-- ==== Sys2Proof/Laws/Config.lean ====
section
/-!
SUPPORT. The configuration's check as the conditions of R126.
-/
namespace Sys2Proof.Config

/-- A layout is well-formed exactly when R126's five conditions hold. -/
theorem Layout.wf_iff (l : Layout) :
    l.wf = true ↔
      l.unitsCell ≠ l.tensCell
      ∧ (l.hundMask ≠ 0 ∧ l.battMask ≠ 0)
      ∧ (l.extra l.unitsCell &&& 0xFE = 0 ∧ l.extra l.tensCell &&& 0xFE = 0)
      ∧ (l.numBase[l.hundCell] &&& l.hundMask = 0 ∧ l.numBase[l.battCell] &&& l.battMask = 0)
      ∧ (l.hundCell = l.battCell → l.hundMask &&& l.battMask = 0) := by
  unfold Layout.wf
  simp only [Bool.and_eq_true, Bool.or_eq_true, decide_eq_true_eq, Bool.not_eq_true', decide_eq_false_iff_not, and_assoc,
    imp_iff_not_or]

end Sys2Proof.Config
end

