theorem stepFrame_eq_none {s : State} (h : stepFrame s = none) : s.phase = .uninit ∨ s.phase = .cleared := by
  unfold stepFrame at h
  split at h <;> simp_all

/-- The tables above are the model's: the transition from `s` sends this frame, writes the registers of `advance`, and asks for
this pause. -/
theorem transition_sendsFrame {s : State} {f : Frame} (hf : stepFrame s = some f) :
    SendsFrame f (pauseEvents (stepPause s)) (stepPause s).bits.toNat s (advance s) (transition s) := by
  cases hp : s.phase with
  | uninit | cleared => simp [stepFrame, hp] at hf
  | reset =>
    simp only [stepFrame, stepPause, hp, Option.some.injEq] at hf ⊢
    rw [← hf, advance_reset hp, transition_reset hp]
    exact toFillTest_sendsFrame s
  | fillTest =>
    simp only [stepFrame, stepPause, hp, Option.some.injEq] at hf ⊢
    rw [← hf, advance_fillTest hp, transition_fillTest hp]
    exact toFirstBar_sendsFrame s
  | bar =>
    by_cases hk : s.bark.toNat < 8
    · simp only [stepFrame, stepPause, hp, hk, if_true, Option.some.injEq] at hf ⊢
      rw [← hf, advance_nextBar hp hk, transition_nextBar hp hk]
      exact toNextBar_sendsFrame s
    · simp only [stepFrame, stepPause, hp, hk, if_false, Option.some.injEq] at hf ⊢
      rw [← hf, advance_lastBar hp hk, transition_lastBar hp hk]
      exact toCleared_sendsFrame s
  | rendering =>
    simp only [stepFrame, stepPause, hp, Option.some.injEq] at hf ⊢
    rw [← hf, advance_rendering hp, transition_rendering hp]
    exact renderNext_sendsFrame s

/-! ## What a transition does whatever the bus answers -/

theorem pausesOf_append (es es' : List Event) : pausesOf (es ++ es') = pausesOf es ++ pausesOf es' := List.filterMap_append

theorem pausesOf_firstCells (F : Frame) (n : Nat) : pausesOf (firstCells F n) = [] := by
  refine List.filterMap_eq_nil_iff.2 fun e he => ?_
  obtain ⟨r, c, rfl⟩ := mem_firstCells he
  rfl

theorem statusWord_pause (c : Code) (i : BitVec 4) (k : PauseKind) : (statusWord c i k).extractLsb' 8 2 = k.bits := by
  obtain ⟨-, -, hpause, -⟩ := statusWord_fields c i k
  exact hpause

theorem resetStatus_pause (r r' : Config.BusResult) : (resetStatus r r').extractLsb' 8 2 = PauseKind.none.bits := by
  cases r <;> cases r' <;> rfl

/-- What a transition from `s` to `t` does whatever the bus answers (R161). -/
structure Transitioned (s t : State) : Prop where
  sequencer : t.sequencer = advance s.sequencer
  fb : t.fb = (stepFrame s).getD s.fb
  fbValid : t.fbValid = ((stepFrame s).isNone && s.fbValid)
  pause : t.pause = (stepPause s).bits
  pauses : pausesOf t.trace = pausesOf s.trace ++ pausesOf (pauseEvents (stepPause s))

/-- The registers a sent frame leaves do not depend on the answers, but for the code and the index in STATUS; its transactions
come before the pause, and are no pause requests (R128, R152, R153). -/
theorem registers_of_sendsFrame {F : Frame} {kind : PauseKind} {s u t : State}
    (h : SendsFrame F (pauseEvents kind) kind.bits.toNat s u t) :
    ∃ c i es, t = { u.withBus t with fb := F, fbValid := false, status := statusWord c i kind }
      ∧ t.trace = s.trace ++ es ++ pauseEvents kind ∧ pausesOf es = [] := by
  obtain ⟨hall, hcut⟩ := h
  obtain hok | ⟨c, hc, herr⟩ := s.answers_ok_or_first_err 16
  · have ht := (hall hok).1
    generalize t.dram = m at ht
    exact ⟨.ok, 0, firstCells F 16, by rw [statusWord_ok_eq, ht]; rfl, by rw [ht], pausesOf_firstCells F 16⟩
  · have ht := (hcut ⟨c, hc⟩ herr).1
    generalize t.dram = m at ht
    refine ⟨.busWriteError, BitVec.ofNat 4 c, firstCells F c ++ [cellTxn F .err ⟨c, hc⟩], ?_, ?_, ?_⟩
    · rw [statusWord_busWriteError_eq ⟨c, hc⟩, ht]
      rfl
    · rw [ht, List.append_assoc s.trace]
    · rw [pausesOf_append, pausesOf_firstCells]
      rfl

theorem transitioned_of_sendsFrame {s t : State} {f : Frame} (hf : stepFrame s = some f)
    (h : SendsFrame f (pauseEvents (stepPause s)) (stepPause s).bits.toNat s (advance s) t) : Transitioned s t := by
  obtain ⟨c, i, es, ht, htrace, hes⟩ := registers_of_sendsFrame h
  have hpauses : pausesOf t.trace = pausesOf s.trace ++ pausesOf (pauseEvents (stepPause s)) := by
    rw [htrace, pausesOf_append, pausesOf_append, hes, List.append_nil]
  refine ⟨?_, ?_, ?_, ?_, hpauses⟩
  · rw [ht, ← advance_sequencer]
    rfl
  · rw [ht, hf]
    rfl
  · rw [ht, hf]
    rfl
  · rw [ht]
    exact statusWord_pause c i (stepPause s)

theorem transition_transitioned (s : State) : Transitioned s (transition s) := by
  cases hf : stepFrame s with
  | some f => exact transitioned_of_sendsFrame hf (transition_sendsFrame hf)
  | none =>
    have hphase := stepFrame_eq_none hf
    have hk : stepPause s = .none := by obtain hp | hp := hphase <;> rw [stepPause, hp]
    obtain hp | hp := hphase
    · rw [transition_uninit hp, toReset_eq]
      refine ⟨?_, by rw [hf]; rfl, by rw [hf]; rfl, by rw [hk]; exact resetStatus_pause _ _, ?_⟩
      · rw [← advance_sequencer, advance_uninit hp]
        rfl
      · rw [pausesOf_append, hk]
        rfl
    · rw [transition_cleared hp, toRendering_eq]
      refine ⟨?_, by rw [hf]; rfl, by rw [hf]; rfl, by rw [hk]; exact statusWord_pause .ok 0 .none, ?_⟩
      · rw [← advance_sequencer, advance_cleared hp]
        rfl
      · rw [hk]
        exact (List.append_nil _).symm

/-- Settles O41: two transitions with one sequencer before them, or two refusals. -/
theorem failedWriteDoesNotStopSequencer : Obligations.FailedWriteDoesNotStopSequencer := by
  intro s t t' answers n ht ht'
  by_cases hm : s.mode = .sequencing
  · cases (exec_step_sequencing hm).symm.trans ht
    cases (exec_step_sequencing (s := { s with busRsp := answers, draws := n }) hm).symm.trans ht'
    have h := transition_transitioned s
    have h' := transition_transitioned { s with busRsp := answers, draws := n }
    have hseq : (transition { s with busRsp := answers, draws := n }).sequencer = (transition s).sequencer :=
      h'.sequencer.trans h.sequencer.symm
    obtain ⟨hmode, hphase, hbark, hrval, hrbatt⟩ := sequencer_fields hseq
    exact ⟨hmode, hphase, hbark, hrval, hrbatt, h'.fb.trans h.fb.symm, h'.fbValid.trans h.fbValid.symm,
      h'.pause.trans h.pause.symm, h'.pauses.trans h.pauses.symm⟩
  · obtain ⟨c, hc⟩ := Option.ne_none_iff_exists'.1 (mt stepCode_eq_none.1 hm)
    cases (congrArg Host.Outcome.next (unlessRefused_some hc transition s)).symm.trans ht
    cases (congrArg Host.Outcome.next
      (unlessRefused_some hc transition { s with busRsp := answers, draws := n })).symm.trans ht'
    exact ⟨rfl, rfl, rfl, rfl, rfl, rfl, rfl, rfl, rfl⟩

/-! ## Many STEPs -/

/-- With Ok answers a transition sends all its transactions (R128, R129). -/
theorem transition_txns {s : State} (hok : AllOk s (stepTxns s)) :
    (txnsOf (transition s).trace).length = (txnsOf s.trace).length + stepTxns s := by
  cases hf : stepFrame s with
  | some f =>
    have hn : stepTxns s = 16 := by rw [stepTxns, hf]
    obtain ⟨hall, -⟩ := transition_sendsFrame hf
    obtain ⟨hsent, -⟩ := hall (hn ▸ hok)
    have hpauses : txnsOf (pauseEvents (stepPause s)) = [] := by cases stepPause s <;> rfl
    rw [hsent, hn]
    simp only [txnsOf_append, hpauses, List.append_nil, List.length_append]
    rfl
  | none =>
    obtain hp | hp := stepFrame_eq_none hf
    · have hn : stepTxns s = 2 := by rw [stepTxns, hf]; simp [hp]
      rw [transition_uninit hp, toReset_eq, hn, txnsOf_append, List.length_append]
      rfl
    · have hn : stepTxns s = 0 := by rw [stepTxns, hf]; simp [hp]
      rw [transition_cleared hp, toRendering_eq, hn]
      rfl

/-- A transition as a run on the bus side, with its pause requests and its transactions counted. -/
theorem transition_busRun {s : State} (hm : s.mode = .sequencing) : ∃ es, BusRun s (transition s) es
    ∧ pausesOf es = pausesOf (pauseEvents (stepPause s)) ∧ (AllOk s (stepTxns s) → (txnsOf es).length = stepTxns s) := by
  obtain ⟨es, hd⟩ := transition_did s hm
  have hb := hd.busRun (by decide)
  refine ⟨es, hb, ?pauses, fun hok => ?txns⟩
  case pauses =>
    have h := (transition_transitioned s).pauses
    rw [hb.trace, pausesOf_append] at h
    exact List.append_cancel_left h
  case txns =>
    have h := transition_txns hok
    rw [hb.trace, txnsOf_append, List.length_append] at h
    exact Nat.add_left_cancel h

/-- From the sequencer `s`, n transitions lead to `u`, with these pauses asked for, in order, and this many transactions sent when
all are answered Ok. -/
inductive Advances : Nat → State → State → List PauseKind → Nat → Prop
  | refl (s : State) : Advances 0 s s [] 0
  | cons {n : Nat} {s u : State} {ps : List PauseKind} {k : Nat} (h : Advances n (advance s) u ps k) :
      Advances (n + 1) s u (pausesOf (pauseEvents (stepPause s)) ++ ps) (stepTxns s + k)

········

Task: Would you please show every line of the material above that includes the string "transitions"?

Answer to this task:
/-- Settles O41: two transitions with one sequencer before them, or two refusals. -/
/-- From the sequencer `s`, n transitions lead to `u`, with these pauses asked for, in order, and this many transactions sent when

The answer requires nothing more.